Каждый день после завтрака строго до обеда Холмский занимался у себя в кабинете, считая, что утро - лучшая часть дня. Послеобеденное время он проводил по-разному. Изредка ездил по делам на службу, в математический институт имени Стеклова, иногда бывал на московских конференциях, иногда просто ходил по музеям, предлагая в этом случае поучаствовать и мне. Зато вечерами мы предавались совместным беседам. Телевизора у Холмского не было, потому что телевизор он считал вреднейшим изобретением человечества и самым пустым времяпровождением, какое только может избрать для себя праздный человек.

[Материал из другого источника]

/-! ## orFflags -/

@[simp] theorem orFflags_life (c : Ctx) (x : Flags) : (orFflags c x).life = c.life := rfl
@[simp] theorem orFflags_die (c : Ctx) (x : Flags) : (orFflags c x).die = c.die := rfl
@[simp] theorem orFflags_bay (c : Ctx) (x : Flags) : (orFflags c x).bay = c.bay := rfl
@[simp] theorem orFflags_core (c : Ctx) (x : Flags) : (orFflags c x).core = c.core := rfl
@[simp] theorem orFflags_bank (c : Ctx) (x : Flags) : (orFflags c x).bank = c.bank := rfl
@[simp] theorem orFflags_launch (c : Ctx) (x : Flags) : (orFflags c x).launch = c.launch := rfl
@[simp] theorem orFflags_nodeDie (c : Ctx) (x : Flags) : (orFflags c x).nodeDie = c.nodeDie := rfl
@[simp] theorem orFflags_nodeIdx (c : Ctx) (x : Flags) : (orFflags c x).nodeIdx = c.nodeIdx := rfl
@[simp] theorem orFflags_turnAt (c : Ctx) (x : Flags) : (orFflags c x).turnAt = c.turnAt := rfl
@[simp] theorem orFflags_timed (c : Ctx) (x : Flags) : (orFflags c x).timed = c.timed := rfl
@[simp] theorem orFflags_status (c : Ctx) (x : Flags) : (orFflags c x).status = c.status := rfl
@[simp] theorem orFflags_vrank (c : Ctx) (x : Flags) : (orFflags c x).vrank = c.vrank := rfl
@[simp] theorem orFflags_vcount (c : Ctx) (x : Flags) : (orFflags c x).vcount = c.vcount := rfl
@[simp] theorem orFflags_part (c : Ctx) (x : Flags) : (orFflags c x).part = c.part := rfl
@[simp] theorem orFflags_frnd (c : Ctx) (x : Flags) : (orFflags c x).frnd = c.frnd := rfl
@[simp] theorem orFflags_fflags (c : Ctx) (x : Flags) : (orFflags c x).fflags = c.fflags ||| fflagsOf x := rfl
@[simp] theorem orFflags_scaleRcp (c : Ctx) (x : Flags) : (orFflags c x).scaleRcp = c.scaleRcp := rfl
@[simp] theorem orFflags_dmode (c : Ctx) (x : Flags) : (orFflags c x).dmode = c.dmode := rfl
@[simp] theorem orFflags_tapeBase (c : Ctx) (x : Flags) : (orFflags c x).tapeBase = c.tapeBase := rfl
@[simp] theorem orFflags_tapeLimit (c : Ctx) (x : Flags) : (orFflags c x).tapeLimit = c.tapeLimit := rfl
@[simp] theorem orFflags_tapeHead (c : Ctx) (x : Flags) : (orFflags c x).tapeHead = c.tapeHead := rfl
@[simp] theorem orFflags_adjRoot (c : Ctx) (x : Flags) : (orFflags c x).adjRoot = c.adjRoot := rfl
@[simp] theorem orFflags_patchEpoch (c : Ctx) (x : Flags) : (orFflags c x).patchEpoch = c.patchEpoch := rfl
@[simp] theorem orFflags_yieldDl (c : Ctx) (x : Flags) : (orFflags c x).yieldDl = c.yieldDl := rfl
@[simp] theorem orFflags_expStall (c : Ctx) (x : Flags) : (orFflags c x).expStall = c.expStall := rfl
@[simp] theorem orFflags_trapVec (c : Ctx) (x : Flags) : (orFflags c x).trapVec = c.trapVec := rfl
@[simp] theorem orFflags_trapCause (c : Ctx) (x : Flags) : (orFflags c x).trapCause = c.trapCause := rfl
@[simp] theorem orFflags_s (c : Ctx) (x : Flags) : (orFflags c x).s = c.s := rfl
@[simp] theorem orFflags_f (c : Ctx) (x : Flags) : (orFflags c x).f = c.f := rfl
@[simp] theorem orFflags_g (c : Ctx) (x : Flags) : (orFflags c x).g = c.g := rfl
@[simp] theorem orFflags_l (c : Ctx) (x : Flags) : (orFflags c x).l = c.l := rfl
@[simp] theorem orFflags_v (c : Ctx) (x : Flags) : (orFflags c x).v = c.v := rfl
@[simp] theorem orFflags_lf (c : Ctx) (x : Flags) : (orFflags c x).lf = c.lf := rfl
@[simp] theorem orFflags_lfNow (c : Ctx) (x : Flags) : (orFflags c x).lfNow = c.lfNow := rfl
@[simp] theorem orFflags_hist (c : Ctx) (x : Flags) : (orFflags c x).hist = c.hist := rfl
@[simp] theorem orFflags_bf (c : Ctx) (x : Flags) : (orFflags c x).bf = c.bf := rfl
@[simp] theorem orFflags_arm (c : Ctx) (x : Flags) : (orFflags c x).arm = c.arm := rfl
@[simp] theorem orFflags_ms (c : Ctx) (x : Flags) : (orFflags c x).ms = c.ms := rfl
@[simp] theorem orFflags_ks (c : Ctx) (x : Flags) : (orFflags c x).ks = c.ks := rfl
@[simp] theorem orFflags_ps (c : Ctx) (x : Flags) : (orFflags c x).ps = c.ps := rfl
@[simp] theorem orFflags_cix (c : Ctx) (x : Flags) : (orFflags c x).cix = c.cix := rfl
@[simp] theorem orFflags_kdep (c : Ctx) (x : Flags) : (orFflags c x).kdep = c.kdep := rfl
@[simp] theorem orFflags_wrapped (c : Ctx) (x : Flags) : (orFflags c x).wrapped = c.wrapped := rfl
@[simp] theorem orFflags_bars (c : Ctx) (x : Flags) : (orFflags c x).bars = c.bars := rfl
@[simp] theorem orFflags_tags (c : Ctx) (x : Flags) : (orFflags c x).tags = c.tags := rfl
@[simp] theorem orFflags_strC (c : Ctx) (x : Flags) : (orFflags c x).strC = c.strC := rfl
@[simp] theorem orFflags_strA (c : Ctx) (x : Flags) : (orFflags c x).strA = c.strA := rfl
@[simp] theorem orFflags_strM (c : Ctx) (x : Flags) : (orFflags c x).strM = c.strM := rfl
@[simp] theorem orFflags_strS (c : Ctx) (x : Flags) : (orFflags c x).strS = c.strS := rfl
@[simp] theorem orFflags_fifoCA (c : Ctx) (x : Flags) : (orFflags c x).fifoCA = c.fifoCA := rfl
@[simp] theorem orFflags_fifoAC (c : Ctx) (x : Flags) : (orFflags c x).fifoAC = c.fifoAC := rfl
@[simp] theorem orFflags_fifoAM (c : Ctx) (x : Flags) : (orFflags c x).fifoAM = c.fifoAM := rfl
@[simp] theorem orFflags_fifoMA (c : Ctx) (x : Flags) : (orFflags c x).fifoMA = c.fifoMA := rfl
@[simp] theorem orFflags_fifoMS (c : Ctx) (x : Flags) : (orFflags c x).fifoMS = c.fifoMS := rfl
@[simp] theorem orFflags_fifoSM (c : Ctx) (x : Flags) : (orFflags c x).fifoSM = c.fifoSM := rfl
@[simp] theorem orFflags_fifoSC (c : Ctx) (x : Flags) : (orFflags c x).fifoSC = c.fifoSC := rfl
@[simp] theorem orFflags_fifoCS (c : Ctx) (x : Flags) : (orFflags c x).fifoCS = c.fifoCS := rfl
@[simp] theorem orFflags_qs (c : Ctx) (x : Flags) : (orFflags c x).qs = c.qs := rfl
@[simp] theorem orFflags_pend (c : Ctx) (x : Flags) : (orFflags c x).pend = c.pend := rfl
@[simp] theorem orFflags_words (c : Ctx) (x : Flags) : (orFflags c x).words = c.words := rfl
@[simp] theorem orFflags_cmds (c : Ctx) (x : Flags) : (orFflags c x).cmds = c.cmds := rfl
@[simp] theorem orFflags_acmds (c : Ctx) (x : Flags) : (orFflags c x).acmds = c.acmds := rfl
@[simp] theorem orFflags_loads (c : Ctx) (x : Flags) : (orFflags c x).loads = c.loads := rfl
@[simp] theorem orFflags_pathFree (c : Ctx) (x : Flags) : (orFflags c x).pathFree = c.pathFree := rfl
@[simp] theorem orFflags_rets (c : Ctx) (x : Flags) : (orFflags c x).rets = c.rets := rfl
@[simp] theorem orFflags_rtFree (c : Ctx) (x : Flags) : (orFflags c x).rtFree = c.rtFree := rfl
@[simp] theorem orFflags_fronts (c : Ctx) (x : Flags) : (orFflags c x).fronts = c.fronts := rfl
@[simp] theorem orFflags_rels (c : Ctx) (x : Flags) : (orFflags c x).rels = c.rels := rfl
@[simp] theorem orFflags_freeSlots (c : Ctx) (x : Flags) : (orFflags c x).freeSlots = c.freeSlots := rfl
@[simp] theorem orFflags_freePairs (c : Ctx) (x : Flags) : (orFflags c x).freePairs = c.freePairs := rfl
@[simp] theorem orFflags_backSlots (c : Ctx) (x : Flags) : (orFflags c x).backSlots = c.backSlots := rfl
@[simp] theorem orFflags_backPairs (c : Ctx) (x : Flags) : (orFflags c x).backPairs = c.backPairs := rfl
@[simp] theorem orFflags_shadows (c : Ctx) (x : Flags) : (orFflags c x).shadows = c.shadows := rfl
@[simp] theorem orFflags_buckets (c : Ctx) (x : Flags) : (orFflags c x).buckets = c.buckets := rfl
@[simp] theorem orFflags_weights (c : Ctx) (x : Flags) : (orFflags c x).weights = c.weights := rfl
@[simp] theorem orFflags_landed (c : Ctx) (x : Flags) : (orFflags c x).landed = c.landed := rfl
@[simp] theorem orFflags_events (c : Ctx) (x : Flags) : (orFflags c x).events = c.events := rfl
@[simp] theorem orFflags_irq (c : Ctx) (x : Flags) : (orFflags c x).irq = c.irq := rfl
@[simp] theorem orFflags_irqAt (c : Ctx) (x : Flags) : (orFflags c x).irqAt = c.irqAt := rfl
@[simp] theorem orFflags_irqNow (c : Ctx) (x : Flags) : (orFflags c x).irqNow = c.irqNow := rfl
@[simp] theorem orFflags_held (c : Ctx) (x : Flags) : (orFflags c x).held = c.held := rfl
@[simp] theorem orFflags_heldAt (c : Ctx) (x : Flags) : (orFflags c x).heldAt = c.heldAt := rfl
@[simp] theorem orFflags_frame (c : Ctx) (x : Flags) : (orFflags c x).frame = c.frame := rfl
@[simp] theorem orFflags_frameImg (c : Ctx) (x : Flags) : (orFflags c x).frameImg = c.frameImg := rfl
@[simp] theorem orFflags_withdrawn (c : Ctx) (x : Flags) : (orFflags c x).withdrawn = c.withdrawn := rfl
@[simp] theorem orFflags_subst (c : Ctx) (x : Flags) : (orFflags c x).subst = c.subst := rfl
@[simp] theorem orFflags_trapWait (c : Ctx) (x : Flags) : (orFflags c x).trapWait = c.trapWait := rfl
@[simp] theorem orFflags_report (c : Ctx) (x : Flags) : (orFflags c x).report = c.report := rfl
@[simp] theorem orFflags_barWait (c : Ctx) (x : Flags) : (orFflags c x).barWait = c.barWait := rfl
@[simp] theorem orFflags_diffWait (c : Ctx) (x : Flags) : (orFflags c x).diffWait = c.diffWait := rfl
@[simp] theorem orFflags_roomWait (c : Ctx) (x : Flags) : (orFflags c x).roomWait = c.roomWait := rfl
@[simp] theorem orFflags_saving (c : Ctx) (x : Flags) : (orFflags c x).saving = c.saving := rfl
@[simp] theorem orFflags_forcedCtr (c : Ctx) (x : Flags) : (orFflags c x).forcedCtr = c.forcedCtr := rfl
@[simp] theorem orFflags_dlSeen (c : Ctx) (x : Flags) : (orFflags c x).dlSeen = c.dlSeen := rfl
@[simp] theorem orFflags_abandoned (c : Ctx) (x : Flags) : (orFflags c x).abandoned = c.abandoned := rfl
@[simp] theorem orFflags_tagsAtStop (c : Ctx) (x : Flags) : (orFflags c x).tagsAtStop = c.tagsAtStop := rfl
@[simp] theorem orFflags_priv (c : Ctx) (x : Flags) : (orFflags c x).priv = c.priv := rfl
@[simp] theorem orFflags_view (c : Ctx) (x : Flags) : (orFflags c x).view = c.view := rfl
@[simp] theorem orFflags_accView (c : Ctx) (x : Flags) : (orFflags c x).accView = c.accView := rfl
@[simp] theorem orFflags_acq (c : Ctx) (x : Flags) : (orFflags c x).acq = c.acq := rfl
@[simp] theorem orFflags_asid (c : Ctx) (x : Flags) : (orFflags c x).asid = c.asid := rfl
@[simp] theorem orFflags_vmid (c : Ctx) (x : Flags) : (orFflags c x).vmid = c.vmid := rfl
@[simp] theorem orFflags_s1Root (c : Ctx) (x : Flags) : (orFflags c x).s1Root = c.s1Root := rfl
@[simp] theorem orFflags_s2Root (c : Ctx) (x : Flags) : (orFflags c x).s2Root = c.s2Root := rfl
@[simp] theorem orFflags_uRoot (c : Ctx) (x : Flags) : (orFflags c x).uRoot = c.uRoot := rfl
@[simp] theorem orFflags_locked (c : Ctx) (x : Flags) : (orFflags c x).locked = c.locked := rfl
@[simp] theorem orFflags_lockedA (c : Ctx) (x : Flags) : (orFflags c x).lockedA = c.lockedA := rfl
@[simp] theorem orFflags_recPage (c : Ctx) (x : Flags) : (orFflags c x).recPage = c.recPage := rfl
@[simp] theorem orFflags_recVa (c : Ctx) (x : Flags) : (orFflags c x).recVa = c.recVa := rfl
@[simp] theorem orFflags_lastTsc (c : Ctx) (x : Flags) : (orFflags c x).lastTsc = c.lastTsc := rfl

Зато беседы он обожал. Он заваривал великолепный кофе, который перед этим долго и любовно молол ручной кофемолкой, набивал свою черную трубку ароматным табаком "Амфора", задумчиво смотрел в вечернее окно и размышлял вслух. Для полной идиллии не хватало только камина.
Во время подобных бесед я понял одну из причин, по которой ему понадобился жилец в его собственной квартире: ему порой нужно было просто высказаться, но высказываться пустым стенам - это уже сумасшествие. А так он мог выглянуть из своей комнаты и, увидев в гостиной меня, читающего газету, тут же запросто выйти и сказать:
- Нет, вы только послушайте, Валерий: "Простучали тяжелые сапоги Марка по мозаике..." - что вы на это скажете?
- Это из Булгакова? Что скажу? - говорил я, неохотно отрываясь от своих "Московских известий", - Что Марк грузен, каким он и описан у Булгакова. А что можно еще добавить сверх этого?
- Но как вам нравятся "тяжелые сапоги" Марка? Ведь кто такой кентурион Марк? Это же вам не петлюровский наказной атаман, и дело происходит не лютым киевским февралем, а в пышущем вечным жаром Иерусалиме! Как мог этот Марк быть обут в "тяжелые сапоги"? Да на той жаре он сварил бы себе ноги в первые же полчаса! Нет, явно здесь у Михаила Афанасьевича нестыковочка получается...
Но иногда, когда он бывал более словоохотлив, чем обыкновенно, он был прекрасным рассказчиком. Именно из таких бесед я довольно скоро узнал о его необычном хобби - хобби детектива-консультанта.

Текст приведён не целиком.